Lines after the one containing "(State.modBarrier s x1 x2).agenda" are to be omitted; print exactly each line from the start of the records up to and including it.

===== Records for this exercise

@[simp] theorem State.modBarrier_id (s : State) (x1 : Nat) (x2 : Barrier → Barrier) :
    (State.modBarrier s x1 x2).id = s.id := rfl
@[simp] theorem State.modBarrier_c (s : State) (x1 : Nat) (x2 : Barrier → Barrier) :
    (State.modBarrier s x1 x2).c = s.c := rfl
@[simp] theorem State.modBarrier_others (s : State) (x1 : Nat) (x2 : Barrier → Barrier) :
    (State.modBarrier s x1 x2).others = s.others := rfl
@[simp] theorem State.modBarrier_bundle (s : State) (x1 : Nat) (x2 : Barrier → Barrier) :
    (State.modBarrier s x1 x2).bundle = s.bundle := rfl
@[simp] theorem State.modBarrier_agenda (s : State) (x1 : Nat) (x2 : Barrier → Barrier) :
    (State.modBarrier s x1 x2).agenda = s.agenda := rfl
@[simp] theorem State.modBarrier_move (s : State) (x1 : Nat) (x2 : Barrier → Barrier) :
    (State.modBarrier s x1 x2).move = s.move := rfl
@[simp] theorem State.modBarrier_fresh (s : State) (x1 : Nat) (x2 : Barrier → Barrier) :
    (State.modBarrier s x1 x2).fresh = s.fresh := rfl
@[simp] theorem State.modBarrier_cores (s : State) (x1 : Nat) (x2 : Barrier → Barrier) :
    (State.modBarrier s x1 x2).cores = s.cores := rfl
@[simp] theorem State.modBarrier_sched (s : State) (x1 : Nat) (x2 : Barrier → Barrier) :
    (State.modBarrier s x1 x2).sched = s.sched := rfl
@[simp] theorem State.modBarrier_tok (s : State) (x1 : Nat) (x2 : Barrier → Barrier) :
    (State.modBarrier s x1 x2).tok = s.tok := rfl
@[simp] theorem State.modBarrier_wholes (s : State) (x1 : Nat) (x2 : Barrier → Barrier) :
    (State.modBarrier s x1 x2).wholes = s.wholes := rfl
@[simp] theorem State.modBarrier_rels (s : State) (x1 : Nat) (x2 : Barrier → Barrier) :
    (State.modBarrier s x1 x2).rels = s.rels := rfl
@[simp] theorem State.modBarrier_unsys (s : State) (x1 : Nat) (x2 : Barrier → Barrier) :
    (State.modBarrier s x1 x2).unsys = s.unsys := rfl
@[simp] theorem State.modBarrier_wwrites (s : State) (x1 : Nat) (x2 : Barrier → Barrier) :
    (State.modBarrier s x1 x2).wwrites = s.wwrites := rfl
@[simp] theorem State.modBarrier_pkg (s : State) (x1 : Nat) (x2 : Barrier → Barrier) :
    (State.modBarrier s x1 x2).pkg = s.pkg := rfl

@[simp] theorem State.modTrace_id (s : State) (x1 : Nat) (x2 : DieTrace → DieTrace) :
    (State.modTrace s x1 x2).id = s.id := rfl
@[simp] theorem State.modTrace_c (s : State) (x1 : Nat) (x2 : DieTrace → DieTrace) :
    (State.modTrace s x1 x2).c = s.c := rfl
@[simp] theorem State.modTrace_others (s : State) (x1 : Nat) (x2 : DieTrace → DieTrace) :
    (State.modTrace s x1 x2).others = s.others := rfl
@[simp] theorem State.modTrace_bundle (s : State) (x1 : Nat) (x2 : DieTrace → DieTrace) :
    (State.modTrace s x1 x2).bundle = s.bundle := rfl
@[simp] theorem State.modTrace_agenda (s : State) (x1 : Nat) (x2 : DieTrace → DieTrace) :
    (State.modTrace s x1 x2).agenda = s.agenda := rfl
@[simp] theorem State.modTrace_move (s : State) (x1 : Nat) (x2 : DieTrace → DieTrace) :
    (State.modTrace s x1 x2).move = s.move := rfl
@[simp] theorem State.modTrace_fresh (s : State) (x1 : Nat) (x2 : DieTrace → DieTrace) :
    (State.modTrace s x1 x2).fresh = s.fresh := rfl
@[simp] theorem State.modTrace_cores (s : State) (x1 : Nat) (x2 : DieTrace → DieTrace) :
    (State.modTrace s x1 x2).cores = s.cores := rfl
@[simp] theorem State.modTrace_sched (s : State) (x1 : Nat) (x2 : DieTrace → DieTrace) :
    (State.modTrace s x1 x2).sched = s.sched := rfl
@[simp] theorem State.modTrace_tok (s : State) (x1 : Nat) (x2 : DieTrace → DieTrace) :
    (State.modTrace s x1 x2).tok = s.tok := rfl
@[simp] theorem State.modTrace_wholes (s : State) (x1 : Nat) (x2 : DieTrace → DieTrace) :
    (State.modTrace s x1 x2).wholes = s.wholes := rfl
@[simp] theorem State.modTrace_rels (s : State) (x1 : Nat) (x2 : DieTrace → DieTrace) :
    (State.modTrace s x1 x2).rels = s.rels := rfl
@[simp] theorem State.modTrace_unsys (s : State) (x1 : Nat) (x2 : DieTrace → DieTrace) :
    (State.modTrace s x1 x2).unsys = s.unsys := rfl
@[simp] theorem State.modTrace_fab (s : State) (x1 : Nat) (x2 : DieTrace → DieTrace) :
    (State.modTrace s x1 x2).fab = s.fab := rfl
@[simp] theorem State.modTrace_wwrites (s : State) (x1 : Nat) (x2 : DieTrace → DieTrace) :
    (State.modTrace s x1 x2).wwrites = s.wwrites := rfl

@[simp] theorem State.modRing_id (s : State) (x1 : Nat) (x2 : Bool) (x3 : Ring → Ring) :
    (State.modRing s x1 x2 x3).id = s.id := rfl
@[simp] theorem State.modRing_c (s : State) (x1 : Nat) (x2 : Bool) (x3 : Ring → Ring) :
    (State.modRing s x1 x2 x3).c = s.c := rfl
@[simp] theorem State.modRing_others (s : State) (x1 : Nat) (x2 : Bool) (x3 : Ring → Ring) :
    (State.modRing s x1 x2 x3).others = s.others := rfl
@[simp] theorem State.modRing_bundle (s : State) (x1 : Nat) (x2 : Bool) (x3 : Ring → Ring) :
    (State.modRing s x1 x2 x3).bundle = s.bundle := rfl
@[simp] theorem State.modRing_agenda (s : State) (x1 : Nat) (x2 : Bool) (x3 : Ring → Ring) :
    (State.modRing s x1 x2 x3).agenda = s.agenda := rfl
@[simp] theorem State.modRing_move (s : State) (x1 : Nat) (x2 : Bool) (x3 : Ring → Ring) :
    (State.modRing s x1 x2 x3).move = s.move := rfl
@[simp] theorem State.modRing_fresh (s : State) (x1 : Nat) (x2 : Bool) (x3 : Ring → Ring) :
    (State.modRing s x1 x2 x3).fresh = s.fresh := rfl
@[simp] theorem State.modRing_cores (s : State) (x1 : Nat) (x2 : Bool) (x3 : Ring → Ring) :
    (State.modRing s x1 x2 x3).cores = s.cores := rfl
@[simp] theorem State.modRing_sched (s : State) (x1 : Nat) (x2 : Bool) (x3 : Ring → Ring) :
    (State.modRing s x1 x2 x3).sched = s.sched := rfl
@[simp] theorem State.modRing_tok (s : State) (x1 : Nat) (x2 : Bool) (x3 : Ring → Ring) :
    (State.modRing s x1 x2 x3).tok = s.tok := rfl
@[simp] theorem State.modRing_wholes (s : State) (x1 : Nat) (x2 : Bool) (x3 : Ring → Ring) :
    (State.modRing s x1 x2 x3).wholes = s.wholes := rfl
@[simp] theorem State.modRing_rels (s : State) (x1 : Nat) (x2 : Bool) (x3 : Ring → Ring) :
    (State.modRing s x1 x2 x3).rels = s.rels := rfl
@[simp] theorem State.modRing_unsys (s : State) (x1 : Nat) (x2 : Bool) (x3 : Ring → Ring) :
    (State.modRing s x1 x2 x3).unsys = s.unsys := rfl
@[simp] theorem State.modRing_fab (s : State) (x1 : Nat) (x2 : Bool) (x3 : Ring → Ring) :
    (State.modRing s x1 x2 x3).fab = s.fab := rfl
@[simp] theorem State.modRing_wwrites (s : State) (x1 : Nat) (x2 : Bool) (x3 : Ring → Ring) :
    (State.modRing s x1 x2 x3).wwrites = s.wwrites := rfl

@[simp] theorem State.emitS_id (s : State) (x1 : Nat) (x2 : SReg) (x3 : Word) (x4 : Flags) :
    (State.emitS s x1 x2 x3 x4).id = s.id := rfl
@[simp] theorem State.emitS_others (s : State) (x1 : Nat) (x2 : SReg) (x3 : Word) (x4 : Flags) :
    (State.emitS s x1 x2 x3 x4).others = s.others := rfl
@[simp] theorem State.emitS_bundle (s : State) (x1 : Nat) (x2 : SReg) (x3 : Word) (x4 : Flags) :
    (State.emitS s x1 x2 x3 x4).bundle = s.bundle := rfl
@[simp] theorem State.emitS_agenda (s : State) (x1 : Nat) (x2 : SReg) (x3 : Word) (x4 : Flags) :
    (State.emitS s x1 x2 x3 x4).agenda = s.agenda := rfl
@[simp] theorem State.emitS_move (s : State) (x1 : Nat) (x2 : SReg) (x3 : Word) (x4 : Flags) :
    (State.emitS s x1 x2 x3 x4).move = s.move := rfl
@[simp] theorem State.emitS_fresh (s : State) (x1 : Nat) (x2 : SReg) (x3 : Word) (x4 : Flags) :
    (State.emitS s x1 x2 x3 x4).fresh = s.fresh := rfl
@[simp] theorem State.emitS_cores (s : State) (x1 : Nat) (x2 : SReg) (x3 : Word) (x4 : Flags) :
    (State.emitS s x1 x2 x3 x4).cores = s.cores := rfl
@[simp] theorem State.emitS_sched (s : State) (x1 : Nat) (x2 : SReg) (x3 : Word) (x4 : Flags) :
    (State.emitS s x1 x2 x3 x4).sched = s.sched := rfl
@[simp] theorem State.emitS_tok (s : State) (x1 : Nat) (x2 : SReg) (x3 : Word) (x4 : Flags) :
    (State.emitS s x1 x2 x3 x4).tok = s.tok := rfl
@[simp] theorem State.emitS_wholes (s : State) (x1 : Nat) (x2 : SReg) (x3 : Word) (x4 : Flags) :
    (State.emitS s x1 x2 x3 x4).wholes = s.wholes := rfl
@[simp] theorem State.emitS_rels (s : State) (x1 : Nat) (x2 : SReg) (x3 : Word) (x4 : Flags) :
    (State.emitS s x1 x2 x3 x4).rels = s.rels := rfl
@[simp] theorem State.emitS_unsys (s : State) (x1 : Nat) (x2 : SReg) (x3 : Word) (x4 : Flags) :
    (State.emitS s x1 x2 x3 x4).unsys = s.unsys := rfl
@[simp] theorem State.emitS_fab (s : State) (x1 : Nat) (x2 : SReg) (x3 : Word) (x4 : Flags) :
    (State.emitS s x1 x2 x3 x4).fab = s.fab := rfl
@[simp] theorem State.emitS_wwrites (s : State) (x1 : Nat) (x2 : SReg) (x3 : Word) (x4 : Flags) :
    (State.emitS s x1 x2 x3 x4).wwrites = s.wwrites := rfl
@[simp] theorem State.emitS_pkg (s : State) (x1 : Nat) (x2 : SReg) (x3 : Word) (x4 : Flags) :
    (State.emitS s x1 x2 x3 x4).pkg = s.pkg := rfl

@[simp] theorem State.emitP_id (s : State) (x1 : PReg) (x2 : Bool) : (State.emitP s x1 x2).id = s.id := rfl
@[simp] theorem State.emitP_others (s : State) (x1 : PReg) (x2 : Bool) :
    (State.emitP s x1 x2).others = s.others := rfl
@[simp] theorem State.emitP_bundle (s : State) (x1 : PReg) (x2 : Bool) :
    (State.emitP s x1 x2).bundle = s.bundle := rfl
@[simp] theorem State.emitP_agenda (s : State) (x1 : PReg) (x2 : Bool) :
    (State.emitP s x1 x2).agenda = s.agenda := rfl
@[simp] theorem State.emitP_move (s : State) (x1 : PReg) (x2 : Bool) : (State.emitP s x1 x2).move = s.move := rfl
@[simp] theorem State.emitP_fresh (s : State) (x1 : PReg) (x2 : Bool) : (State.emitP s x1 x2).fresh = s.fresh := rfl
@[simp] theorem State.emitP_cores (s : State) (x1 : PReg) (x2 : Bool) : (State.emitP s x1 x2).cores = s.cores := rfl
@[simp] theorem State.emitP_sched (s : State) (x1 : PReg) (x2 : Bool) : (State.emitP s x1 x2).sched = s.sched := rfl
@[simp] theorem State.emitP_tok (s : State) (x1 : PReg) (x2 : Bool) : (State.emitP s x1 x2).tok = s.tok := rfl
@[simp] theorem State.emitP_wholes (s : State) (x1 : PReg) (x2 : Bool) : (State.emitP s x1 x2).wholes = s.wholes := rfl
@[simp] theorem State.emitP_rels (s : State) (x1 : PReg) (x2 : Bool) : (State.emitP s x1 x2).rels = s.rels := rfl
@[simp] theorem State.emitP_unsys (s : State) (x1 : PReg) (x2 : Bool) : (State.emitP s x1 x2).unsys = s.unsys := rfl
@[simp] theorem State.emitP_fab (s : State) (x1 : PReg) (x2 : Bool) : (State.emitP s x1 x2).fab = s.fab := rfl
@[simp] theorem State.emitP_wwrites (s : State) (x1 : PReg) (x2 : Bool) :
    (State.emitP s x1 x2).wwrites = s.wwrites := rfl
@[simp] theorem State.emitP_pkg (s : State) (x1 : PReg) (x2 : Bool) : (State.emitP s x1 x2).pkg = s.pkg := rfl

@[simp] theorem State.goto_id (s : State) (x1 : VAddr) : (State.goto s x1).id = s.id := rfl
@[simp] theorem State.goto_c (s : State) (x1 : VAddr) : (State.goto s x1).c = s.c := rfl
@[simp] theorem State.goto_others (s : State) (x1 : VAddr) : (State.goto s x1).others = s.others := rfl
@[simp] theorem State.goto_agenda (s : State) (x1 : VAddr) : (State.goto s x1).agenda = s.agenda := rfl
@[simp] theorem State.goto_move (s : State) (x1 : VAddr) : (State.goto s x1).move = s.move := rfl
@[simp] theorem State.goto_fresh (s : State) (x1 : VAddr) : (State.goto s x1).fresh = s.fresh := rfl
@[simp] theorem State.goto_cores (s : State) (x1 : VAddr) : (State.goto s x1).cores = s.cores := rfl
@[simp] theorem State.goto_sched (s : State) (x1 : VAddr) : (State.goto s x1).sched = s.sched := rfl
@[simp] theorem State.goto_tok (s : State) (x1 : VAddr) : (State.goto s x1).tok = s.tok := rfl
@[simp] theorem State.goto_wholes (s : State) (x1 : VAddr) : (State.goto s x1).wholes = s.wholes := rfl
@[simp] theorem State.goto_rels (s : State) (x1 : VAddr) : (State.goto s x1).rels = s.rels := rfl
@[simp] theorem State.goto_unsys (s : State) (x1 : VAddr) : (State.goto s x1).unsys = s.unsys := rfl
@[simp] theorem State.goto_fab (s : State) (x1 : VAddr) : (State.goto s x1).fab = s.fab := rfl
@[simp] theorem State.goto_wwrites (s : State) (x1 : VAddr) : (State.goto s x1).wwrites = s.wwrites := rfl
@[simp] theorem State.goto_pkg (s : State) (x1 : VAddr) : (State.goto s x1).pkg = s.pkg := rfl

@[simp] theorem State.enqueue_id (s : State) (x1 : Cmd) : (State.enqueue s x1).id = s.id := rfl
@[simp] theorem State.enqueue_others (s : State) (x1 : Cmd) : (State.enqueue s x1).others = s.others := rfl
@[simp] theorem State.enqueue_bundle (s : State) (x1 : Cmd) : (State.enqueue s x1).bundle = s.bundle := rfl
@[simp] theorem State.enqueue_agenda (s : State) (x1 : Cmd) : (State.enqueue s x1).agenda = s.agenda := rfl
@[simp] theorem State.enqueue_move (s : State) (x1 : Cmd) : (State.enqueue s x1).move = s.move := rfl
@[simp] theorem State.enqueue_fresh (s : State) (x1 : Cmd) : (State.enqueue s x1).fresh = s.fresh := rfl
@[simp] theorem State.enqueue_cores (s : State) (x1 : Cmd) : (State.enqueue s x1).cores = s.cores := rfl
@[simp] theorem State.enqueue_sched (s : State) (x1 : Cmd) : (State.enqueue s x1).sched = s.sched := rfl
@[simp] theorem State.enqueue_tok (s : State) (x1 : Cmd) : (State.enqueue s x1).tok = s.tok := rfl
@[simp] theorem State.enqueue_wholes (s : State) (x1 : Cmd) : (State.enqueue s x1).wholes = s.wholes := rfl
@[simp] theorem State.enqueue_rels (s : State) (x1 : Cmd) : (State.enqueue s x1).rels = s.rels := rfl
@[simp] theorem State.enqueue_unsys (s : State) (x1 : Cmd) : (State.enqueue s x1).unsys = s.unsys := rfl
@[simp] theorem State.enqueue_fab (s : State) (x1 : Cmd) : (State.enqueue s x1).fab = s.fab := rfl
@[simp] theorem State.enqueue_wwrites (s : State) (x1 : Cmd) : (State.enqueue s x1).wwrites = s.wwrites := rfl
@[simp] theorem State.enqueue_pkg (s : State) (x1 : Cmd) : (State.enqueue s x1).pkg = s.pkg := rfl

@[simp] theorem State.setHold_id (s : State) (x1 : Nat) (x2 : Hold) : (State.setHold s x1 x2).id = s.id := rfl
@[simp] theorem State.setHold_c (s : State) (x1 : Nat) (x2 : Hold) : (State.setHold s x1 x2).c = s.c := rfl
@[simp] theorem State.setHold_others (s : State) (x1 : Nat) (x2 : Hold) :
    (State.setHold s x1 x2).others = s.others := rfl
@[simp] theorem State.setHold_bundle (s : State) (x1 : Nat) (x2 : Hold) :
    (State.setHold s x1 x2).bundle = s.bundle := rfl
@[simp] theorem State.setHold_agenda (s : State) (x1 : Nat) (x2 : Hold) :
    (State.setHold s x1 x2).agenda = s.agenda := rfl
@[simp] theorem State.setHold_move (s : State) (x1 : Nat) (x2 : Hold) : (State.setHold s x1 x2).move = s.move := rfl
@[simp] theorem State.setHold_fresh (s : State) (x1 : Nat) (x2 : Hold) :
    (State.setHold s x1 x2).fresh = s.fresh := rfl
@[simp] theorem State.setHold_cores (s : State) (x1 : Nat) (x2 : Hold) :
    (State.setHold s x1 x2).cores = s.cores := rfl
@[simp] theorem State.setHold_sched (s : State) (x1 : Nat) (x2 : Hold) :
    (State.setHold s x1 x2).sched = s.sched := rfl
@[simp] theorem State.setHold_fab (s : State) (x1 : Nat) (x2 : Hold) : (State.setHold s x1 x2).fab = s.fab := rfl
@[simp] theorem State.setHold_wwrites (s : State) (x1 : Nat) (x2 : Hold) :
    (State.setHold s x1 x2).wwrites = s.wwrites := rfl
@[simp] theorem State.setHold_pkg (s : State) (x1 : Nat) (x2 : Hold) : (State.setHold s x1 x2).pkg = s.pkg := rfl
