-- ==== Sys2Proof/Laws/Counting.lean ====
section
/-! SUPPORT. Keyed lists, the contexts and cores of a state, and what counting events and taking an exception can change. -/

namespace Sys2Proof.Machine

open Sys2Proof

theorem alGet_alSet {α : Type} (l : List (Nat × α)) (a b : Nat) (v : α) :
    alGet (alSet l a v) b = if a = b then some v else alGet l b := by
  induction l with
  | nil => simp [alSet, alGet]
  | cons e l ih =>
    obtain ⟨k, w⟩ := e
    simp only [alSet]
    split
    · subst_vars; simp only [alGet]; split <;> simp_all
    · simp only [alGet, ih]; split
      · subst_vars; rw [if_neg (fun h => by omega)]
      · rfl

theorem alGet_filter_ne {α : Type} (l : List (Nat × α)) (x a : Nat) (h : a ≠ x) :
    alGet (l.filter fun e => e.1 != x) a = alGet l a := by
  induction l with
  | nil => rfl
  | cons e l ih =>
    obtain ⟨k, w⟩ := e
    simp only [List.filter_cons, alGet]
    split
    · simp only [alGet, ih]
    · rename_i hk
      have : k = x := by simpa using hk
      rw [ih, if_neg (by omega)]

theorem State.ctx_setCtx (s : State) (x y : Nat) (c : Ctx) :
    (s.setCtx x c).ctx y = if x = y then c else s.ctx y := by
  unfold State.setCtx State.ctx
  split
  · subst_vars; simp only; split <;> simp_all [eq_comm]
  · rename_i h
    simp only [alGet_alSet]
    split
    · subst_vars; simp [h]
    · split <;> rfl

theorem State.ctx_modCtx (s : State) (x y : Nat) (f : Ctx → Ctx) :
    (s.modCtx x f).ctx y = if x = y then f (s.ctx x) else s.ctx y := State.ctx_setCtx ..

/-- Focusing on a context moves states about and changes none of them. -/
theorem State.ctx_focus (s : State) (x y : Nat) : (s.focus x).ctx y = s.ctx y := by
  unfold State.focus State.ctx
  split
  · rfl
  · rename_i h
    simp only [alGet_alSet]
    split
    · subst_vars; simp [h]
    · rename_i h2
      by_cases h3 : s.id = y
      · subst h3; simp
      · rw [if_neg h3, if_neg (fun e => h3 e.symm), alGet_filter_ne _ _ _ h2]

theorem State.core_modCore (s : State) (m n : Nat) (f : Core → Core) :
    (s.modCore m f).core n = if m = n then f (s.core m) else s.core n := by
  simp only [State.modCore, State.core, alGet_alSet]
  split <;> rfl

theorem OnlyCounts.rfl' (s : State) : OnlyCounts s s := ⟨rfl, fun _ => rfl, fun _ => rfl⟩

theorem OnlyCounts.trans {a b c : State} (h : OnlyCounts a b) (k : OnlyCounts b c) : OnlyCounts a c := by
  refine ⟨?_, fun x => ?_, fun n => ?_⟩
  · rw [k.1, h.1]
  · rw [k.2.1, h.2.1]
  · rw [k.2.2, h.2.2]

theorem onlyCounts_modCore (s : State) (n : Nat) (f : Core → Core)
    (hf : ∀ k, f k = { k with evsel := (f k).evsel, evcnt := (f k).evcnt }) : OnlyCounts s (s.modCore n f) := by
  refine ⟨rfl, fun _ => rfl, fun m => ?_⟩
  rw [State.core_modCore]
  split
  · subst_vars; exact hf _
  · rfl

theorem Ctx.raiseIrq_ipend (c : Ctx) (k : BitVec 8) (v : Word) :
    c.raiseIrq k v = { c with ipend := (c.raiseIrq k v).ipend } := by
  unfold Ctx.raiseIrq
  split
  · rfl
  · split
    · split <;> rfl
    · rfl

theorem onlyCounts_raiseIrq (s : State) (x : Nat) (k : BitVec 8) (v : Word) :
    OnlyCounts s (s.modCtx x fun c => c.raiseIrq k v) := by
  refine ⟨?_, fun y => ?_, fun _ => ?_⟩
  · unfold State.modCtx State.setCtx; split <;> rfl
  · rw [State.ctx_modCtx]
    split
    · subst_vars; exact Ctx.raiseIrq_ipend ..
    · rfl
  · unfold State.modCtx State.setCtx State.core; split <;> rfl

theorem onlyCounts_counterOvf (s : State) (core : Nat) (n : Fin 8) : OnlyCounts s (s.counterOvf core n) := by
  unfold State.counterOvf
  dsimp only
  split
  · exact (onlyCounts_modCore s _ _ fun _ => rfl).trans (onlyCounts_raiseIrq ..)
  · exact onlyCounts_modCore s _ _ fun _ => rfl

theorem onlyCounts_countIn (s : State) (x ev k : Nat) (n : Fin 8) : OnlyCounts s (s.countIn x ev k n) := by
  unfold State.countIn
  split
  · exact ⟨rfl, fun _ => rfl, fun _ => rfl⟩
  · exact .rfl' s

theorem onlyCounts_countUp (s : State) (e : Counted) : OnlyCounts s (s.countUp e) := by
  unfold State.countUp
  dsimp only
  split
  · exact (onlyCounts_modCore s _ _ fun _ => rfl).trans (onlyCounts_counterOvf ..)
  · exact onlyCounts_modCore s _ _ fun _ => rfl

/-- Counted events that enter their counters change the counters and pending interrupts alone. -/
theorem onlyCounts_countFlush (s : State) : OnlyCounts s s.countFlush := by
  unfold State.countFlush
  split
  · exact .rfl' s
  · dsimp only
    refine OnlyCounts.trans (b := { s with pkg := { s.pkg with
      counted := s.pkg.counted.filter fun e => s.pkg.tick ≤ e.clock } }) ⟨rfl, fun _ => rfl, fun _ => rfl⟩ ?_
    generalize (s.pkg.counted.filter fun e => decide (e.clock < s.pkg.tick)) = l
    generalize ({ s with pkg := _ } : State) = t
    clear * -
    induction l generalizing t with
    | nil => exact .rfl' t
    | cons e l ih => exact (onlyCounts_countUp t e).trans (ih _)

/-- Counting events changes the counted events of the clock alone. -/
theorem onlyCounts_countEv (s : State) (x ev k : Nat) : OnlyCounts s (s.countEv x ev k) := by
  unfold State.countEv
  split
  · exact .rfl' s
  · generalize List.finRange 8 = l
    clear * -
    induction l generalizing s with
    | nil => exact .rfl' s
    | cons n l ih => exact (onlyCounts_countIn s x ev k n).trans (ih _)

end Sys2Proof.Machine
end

==========

Answer box:
@[simp] theorem State.modBarrier_id (s : State) (x1 : Nat) (x2 : Barrier → Barrier) :
    (State.modBarrier s x1 x2).id = s.id := rfl
@[simp] theorem State.modBarrier_c (s : State) (x1 : Nat) (x2 : Barrier → Barrier) :
    (State.modBarrier s x1 x2).c = s.c := rfl
@[simp] theorem State.modBarrier_others (s : State) (x1 : Nat) (x2 : Barrier → Barrier) :
    (State.modBarrier s x1 x2).others = s.others := rfl
@[simp] theorem State.modBarrier_bundle (s : State) (x1 : Nat) (x2 : Barrier → Barrier) :
    (State.modBarrier s x1 x2).bundle = s.bundle := rfl
@[simp] theorem State.modBarrier_agenda (s : State) (x1 : Nat) (x2 : Barrier → Barrier) :
    (State.modBarrier s x1 x2).agenda = s.agenda := rfl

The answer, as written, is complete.